Figure 1 shows the relationship between the heating time and the corresponding equilibrium moisture content when acrylic precursor fiber yarn is heated in an oxidizing atmosphere at 240°C, and Figure 2 shows the relationship between the heating time and the corresponding equilibrium moisture content.
The figure shows the relationship between the equilibrium moisture content of the yarn and the corresponding T _f .

Claims (1)

[Claims] 1 Wet or dry-wet spin an acrylonitrile copolymer solution composed of 98% by weight or more of acrylonitrile and 2% by weight or less of itaconic acid, and after washing the coagulated yarn with water, stretching, and applying an oil agent,
After drying and densification, secondary stretching was performed in pressurized steam at a total stretching ratio of 11 to 16, and after that the surface temperature
Acrylonitrile having a tensile strength of at least 6 g/d, an initial tensile modulus of 100 g/d or more, and a tar production amount of 5% or less at 250°C, obtained by contacting with a heating roll at 150 to 240°C. 10 below the runaway reaction initiation temperature (T _f ) of the yarn in an oxidizing atmosphere of 230 to 300°C.

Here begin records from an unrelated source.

/-- A completion does its work whatever the host's side is, and leaves its own last line there (20_memory.md R76). -/
theorem completionOf_outside {i : Instr} (hi : i ≠ .srst) (h : completionOf i s = .next t) (r : Outside) :
    completionOf i (s.outside r) = .next (t.outside r.completed) := by
  cases i with
  | nop => cases h; rfl
  | clrf => cases h; rfl
  | cmp a b => cases h; rfl
  | srst => exact absurd rfl hi
  | init =>
    simp only [completionOf, initCompletion, outside_makeLeaves, Host.Outcome.next.injEq] at h ⊢
    subst h
    rw [outside_finish, ← completed_outside, apply_ite (State.outside · r)]
    rfl
  | step =>
    exact bodyCompletion_outside (completion := stepCompletion)
      (fun s => by unfold stepCompletion; cases s.merge <;> rfl) (outside_merge s r) h
  | build =>
    exact bodyCompletion_outside (completion := buildCompletion)
      (fun s => by unfold buildCompletion; cases s.buildBody <;> rfl) (outside_buildBody s r) h
  | derive => exact deriveCompletion_outside h
  | run =>
    simp only [completionOf, runCompletion, outside_buildBody] at h ⊢
    cases hm : s.buildBody with
    | none => simp [hm] at h
    | some u => exact deriveCompletion_outside (by simpa [hm] using h)

/-- Settles O48: the transaction changes the host's side alone, with which the latched command's completion commutes. -/
theorem runningCommandIsUndisturbed : Obligations.RunningCommandIsUndisturbed := by
  unfold Obligations.RunningCommandIsUndisturbed
  intro s s' e hinv hb hc hr hs hperform
  obtain ⟨r', hb', hcur, hr'⟩ := perform_keepsWork (r := s.hostSide) hb hc hr hs
  have hs' := hr' s
  rw [outside_hostSide, hperform] at hs'
  cases hs'
  obtain ⟨i, hd, hi, ho⟩ := hinv.latched hb
  obtain ⟨t, ht, -, -⟩ := inv_completionOf hinv hi ho
  have ht' := completionOf_outside hi ht r'
  have hd' : decode (s.outside r').curCmd = .ok i := (congrArg decode hcur).trans hd
  refine ⟨⟨rfl, rfl, rfl, rfl, rfl, rfl, rfl, rfl, rfl, rfl⟩, hcur, hb', t, t.outside r'.completed, ?_, ?_,
    ⟨rfl, rfl, rfl, rfl, rfl, rfl, rfl, rfl, rfl, rfl⟩, ?_⟩
  · rw [complete_busy hb hd hi, exec_busy hb, ht]
  · rw [complete_busy hb' hd' hi, exec_busy hb', ht']
  · show (r'.ipend ||| 1).getLsbD 0 = true
    simp

end Sys2Proof.Machine

/-! ### The codec -/

namespace Sys2Proof

/-- The one command with operands is well-formed exactly if both fit their fields (30_encoding.md R92). -/
theorem wellFormed_cmp {a b : Nat} : (Instr.cmp a b).WellFormed ↔ a < 512 ∧ b < 512 := by
  simp [Instr.WellFormed, Instr.wellFormed, operandFits]

theorem wellFormed_of_ne_cmp {i : Instr} (h : ∀ a b, i ≠ .cmp a b) : i.WellFormed := by
  cases i with
  | cmp a b => exact absurd rfl (h a b)
  | _ => rfl

/-- Each field of the word of `CMP` reads back what was put in it; the other words are constants. -/
theorem decode_encode {i : Instr} (h : i.WellFormed) : decode (encode i) = .ok i := by
  cases i with
  | cmp a b =>
    obtain ⟨ha, hb⟩ := wellFormed_cmp.mp h
    simp [decode, opField_cmpWord, rsvField_cmpWord ha hb, aField_cmpWord ha, bField_cmpWord ha hb]
  | _ => rfl

end Sys2Proof

namespace Sys2Proof.Machine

After heating at a low temperature of ~30℃ for 7 to 30 minutes to convert it into a flame-resistant yarn with an equilibrium moisture content of 5 to 7% by weight, it is heated at a temperature of 300 to 380℃ at a temperature higher than the oxidizing atmosphere temperature. 1. A method for producing acrylic carbon fibers, which comprises heating in an active atmosphere for 1 to 3 minutes to convert the fibers into carbonizable fiber threads, followed by carbonization or graphitization.